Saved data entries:

+===+

-- ==== Sys2Proof/Machine/Tiles.lean ====
section
/-!
DEFINITION. Deferred tile verdicts (R215 to R220): read entries, their completion reads, verdicts and fences.
-/

namespace Sys2Proof.Machine

open Sys2Proof

/-- A read entry by its order. -/
def tileEntry (s : State) (o : Nat) : Option TileRead := s.tiles.reads.find? (fun e => decide (e.order = o))

/-- A read entry replaced. -/
def setTile (s : State) (e : TileRead) : State :=
  { s with tiles := { s.tiles with reads := s.tiles.reads.map (fun x => if x.order = e.order then e else x) } }

/-- A read entry freed. -/
def dropTile (s : State) (o : Nat) : State :=
  { s with tiles := { s.tiles with reads := s.tiles.reads.filter (fun x => decide (x.order ≠ o)) } }

/-- The entry that a reader's next line of a page enters: the one that is not at completion. -/
def openTile (s : State) (page reader : Nat) : Option TileRead :=
  s.tiles.reads.find? (fun e => decide (e.page = page) && decide (e.reader = reader) && !e.completing)

/-- Entries still open to completion, oldest first, sent there while fewer than 32 entries are free (R217). The rule does not say how many
go: an entry that is completing already counts as one that will be free, and no more are sent than that leaves short of 32 (DESIGN CHOICE,
log 143). -/
def pressTiles (s : State) : State :=
  let used := s.tiles.reads.length
  let closing := (s.tiles.reads.filter TileRead.completing).length
  if used ≤ 96 + closing then s
  else
    let go := ((s.tiles.reads.filter (fun e => !e.completing)).take (used - 96 - closing)).map TileRead.order
    let rs := s.tiles.reads.map (fun e => if go.contains e.order then { e with completing := true } else e)
    { s with tiles := { s.tiles with reads := rs } }

/-- A new read entry (R216); none where all 128 are in use. -/
def newTile (s : State) (page holder reader : Nat) : Option (Nat × State) :=
  if 128 ≤ s.tiles.reads.length then none
  else
    let e : TileRead :=
      { order := s.tiles.nextOrder, page := page, holder := holder, holderEpoch := (ctxAt s holder).epoch.toNat,
        reader := reader, readerEpoch := (ctxAt s reader).epoch.toNat, sum := 0, mask := 0, flying := 0,
        lastAt := s.pace.now, completing := false }
    let t := { s.tiles with reads := s.tiles.reads ++ [e], nextOrder := s.tiles.nextOrder + 1 }
    some (e.order, pressTiles { s with tiles := t })

/-- The entry for one line of a SEALED read: a line already in it closes it (R216). -/
def tileFor (s : State) (page holder reader line : Nat) : Option (Nat × State) :=
  let mark (o : Nat) (t : State) : State := match tileEntry t o with
    | some e => setTile t { e with flying := e.flying ||| BitVec.ofNat 64 (2 ^ line) }
    | none => t
  match openTile s page reader with
  | none => (newTile s page holder reader).map (fun p => (p.1, mark p.1 p.2))
  | some e =>
    if bit (e.mask ||| e.flying) line then
      (newTile (setTile s { e with completing := true }) page holder reader).map (fun p => (p.1, mark p.1 p.2))
    else some (e.order, mark e.order s)

/-- Entries for several lines; none where one of them finds no free entry. -/
def tilesFor (s : State) (page holder reader : Nat) : List Nat → Option (List Nat × State)
  | [] => some ([], s)
  | k :: ks => match tileFor s page holder reader k with
    | none => none
    | some (o, s1) => (tilesFor s1 page holder reader ks).map (fun p => (o :: p.1, p.2))

/-- The answer of a fence whose entries are all final (R220). -/
def fenceDone (s : State) (f : Fence) : State :=
  finish s f.caller stDone [flag 32 0 (ctxAt s f.ctx).taint, BitVec.ofNat 32 f.count]

/-- Entry o left the table; where it had a verdict or was lost, the fences that wait for it count it. -/
def settleFences (s : State) (o : Nat) (counts : Bool) : State :=
  let fs := s.tiles.fences.map (fun f =>
    if f.entries.contains o then
      { f with entries := f.entries.filter (fun x => decide (x ≠ o)), count := if counts then f.count + 1 else f.count }
    else f)
  let done := fs.filter (fun f => f.entries.isEmpty)
  done.foldl fenceDone { s with tiles := { s.tiles with fences := fs.filter (fun f => !f.entries.isEmpty) } }

/-- TAINT set in a context that still stands in the epoch of the entry (R140). -/
def taintCtx (s : State) (c epoch : Nat) : State :=
  let v := ctxAt s c
  if v.epoch.toNat = epoch then setCtx s c { v with taint := true } else s

/-- A failed verdict (R218, R175). The page becomes POISONED where its own lines or counter block failed; a node that fails, a map line or
a memory controller that does not answer changes the state of no page (R188; DESIGN CHOICE, log 144). -/
def tileFails (s : State) (e : TileRead) (source : Nat) (poisons : Bool) : State :=
  let s1 := taintCtx (taintCtx (dropTile s e.order) e.reader e.readerEpoch) e.holder e.holderEpoch
  let s2 := count (count s1 0x7870 1) 0x7858 1
  let s3 := exception s2 0x09 (internalExc s2 source e.holder (64 * e.page))
  settleFences (if poisons then poisonReported s3 e.page e.holder else s3) e.order true

/-- Whether what failed is the page's own: its line or its counter block. -/
def BadLine.ofPage : BadLine → Bool
  | .item (.ctr _) => true
  | .item _ => false
  | .silent => false
  | _ => true

/-- The verdict of a full entry (R218); where what it needs cannot be read, it fails (DESIGN CHOICE, log 144). -/
def tileVerdict (s : State) (e : TileRead) : State :=
  match mapEntry s e.page with
  | (.error _, s1) => tileFails s1 e srcBackground false
  | (.ok me, s1) =>
    match itemNow s1 (.ctr (pageIndex s1 e.page)) .sealedG with
    | (.bad t, s2) => tileFails (itemFailed s2 t) e srcBackground (BadLine.item t).ofPage
    | (.silent, s2) => tileFails s2 e srcBackground false
    | (.ok l, s2) =>
      let s3 := readyKey s2 e.holder
      if tileTag (ctxKey s3 e.holder) e.sum (majorOf l) (entAux me) (64 * e.page) = tileTagOf l then
        settleFences (count (dropTile s3 e.order) 0x7870 1) e.order true
      else tileFails s3 e srcBackground true

/-- A line's ciphertext added to its entry; a full entry gets its verdict (R216, R218). -/
def tileAdd (s : State) (o line : Nat) (ct : Line) : State :=
  match tileEntry s o with
  | none => s
  | some e =>
    let s0 := readyKey s e.holder
    let b : BitVec 64 := BitVec.ofNat 64 (2 ^ line)
    let e' := { e with sum := e.sum ^^^ tileTerm (ctxKey s0 e.holder) line ct, mask := e.mask ||| b,
                       flying := e.flying &&& ~~~b, lastAt := s.pace.now }
    let s1 := setTile s0 e'
    if e'.mask = ~~~0 then tileVerdict s1 e' else s1

/-- A line that did not come: it is left to completion. -/
def tileUnfly (s : State) (o line : Nat) : State :=
  match tileEntry s o with
  | none => s
  | some e => setTile s { e with flying := e.flying &&& ~~~(BitVec.ofNat 64 (2 ^ line)) }

/-- Fences of a context whose epoch closes end STALE_EPOCH (R220). -/
def staleFences (s : State) (c : Nat) : State :=
  let hit := s.tiles.fences.filter (fun f => decide (f.ctx = c))
  let keep := s.tiles.fences.filter (fun f => decide (f.ctx ≠ c))
  hit.foldl (fun t f => finish t f.caller stStaleEpoch []) { s with tiles := { s.tiles with fences := keep } }

/-- Read entries of a closed context discarded without a verdict (R219). -/
def discardTiles (s : State) (c : Nat) : State :=
  let gone := (s.tiles.reads.filter (fun e => decide (e.reader = c ∨ e.holder = c))).map TileRead.order
  gone.foldl (fun t o => settleFences (dropTile t o) o false) s

/-- Read entries that belong to a context (R214). -/
def tilesOf (s : State) (c : Nat) : List TileRead :=
  s.tiles.reads.filter (fun e => decide (e.reader = c ∨ e.holder = c))

/-- TILE_DELAY_EXPIRE (R217): entries DELAY paces after their last added line go to completion. -/
def execTileDelayExpire (bus : Bus) (s : State) : Host.Outcome State Fault Refusal :=
  onBus s bus (fun s =>
    let delay := bits (activeReg s 0x1044) 0 12
    let rs := s.tiles.reads.map (fun e =>
      if e.lastAt + delay ≤ s.pace.now then { e with completing := true } else e)
    { s with tiles := { s.tiles with reads := rs } })

/-- The lowest line that an entry at completion still misses and that is not on its way. -/
def missingLine (e : TileRead) : Option Nat := firstBelow 64 (fun k => !bit (e.mask ||| e.flying) k)

/-- The oldest entry at completion that has a line to read. -/
def completionDue (s : State) : Option (TileRead × Nat) :=
  s.tiles.reads.foldr (fun e r => match e.completing, missingLine e with
    | true, some k => some (e, k)
    | _, _ => r) none

/-- One completion read: the missing line with its check, under the tile's context (R217). -/
def completionRead (s : State) : State :=
  match completionDue s with
  | none => s
  | some (e, k) =>
    let la := 64 * e.page + k
    let s1 := backgroundLines (count s 0x7878 1) (ctxAt s e.holder).lane.toNat .sealedC 1
    match mapEntry s1 e.page with
    | (.error _, s2) => tileFails s2 e srcBackground false
    | (.ok me, s2) =>
      match lineMeta s2 .sealedC (pageIndex s2 e.page) k (entAux me) with
      | (.keys m, s3) =>
        let s4 := readyKey s3 e.holder
        match readStored s4 (ctxKey s4 e.holder) .sealedC m la with
        | (.ok r, s5) => tileAdd s5 e.order k r.2
        | (.error b, s5) => tileFails (exception s5 (badKind b) (internalExc s5 srcBackground e.holder la)) e srcBackground b.ofPage
      | (.bad b, s3) => tileFails (lineFailed s3 b (internalExc s3 srcBackground e.holder la)) e srcBackground b.ofPage
      | (_, s3) => tileFails s3 e srcBackground true

/-- Whether the background engine has a permit: its floor's credit, or the credit that the foreground leaves unspent (R21, R479). -/
def backgroundMay (s : State) : Bool :=
  s.keys.sleeping.isNone &&
    (decide (0 < creditOf s crBackground) || (decide (0 < creditOf s crCustody) && s.cust.reqs.isEmpty))

/-- A unit of the background engine's work: without a permit it waits (R21). -/
def background (f : State → State) (s : State) : State := if backgroundMay s then f s else s

/-- TILE_COMPLETION_READ (R217). -/
def execTileCompletionRead (bus : Bus) (s : State) : Host.Outcome State Fault Refusal :=
  onBus s bus (background completionRead)

end Sys2Proof.Machine
end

+===+

*Action item:*
Please retype exactly the line containing "(R21, R479). -/" and each line after it to the end of the records, and nothing more.

*Finished task:*
/-- Whether the background engine has a permit: its floor's credit, or the credit that the foreground leaves unspent (R21, R479). -/
def backgroundMay (s : State) : Bool :=
  s.keys.sleeping.isNone &&
    (decide (0 < creditOf s crBackground) || (decide (0 < creditOf s crCustody) && s.cust.reqs.isEmpty))

/-- A unit of the background engine's work: without a permit it waits (R21). -/
def background (f : State → State) (s : State) : State := if backgroundMay s then f s else s

/-- TILE_COMPLETION_READ (R217). -/
def execTileCompletionRead (bus : Bus) (s : State) : Host.Outcome State Fault Refusal :=
  onBus s bus (background completionRead)

end Sys2Proof.Machine
end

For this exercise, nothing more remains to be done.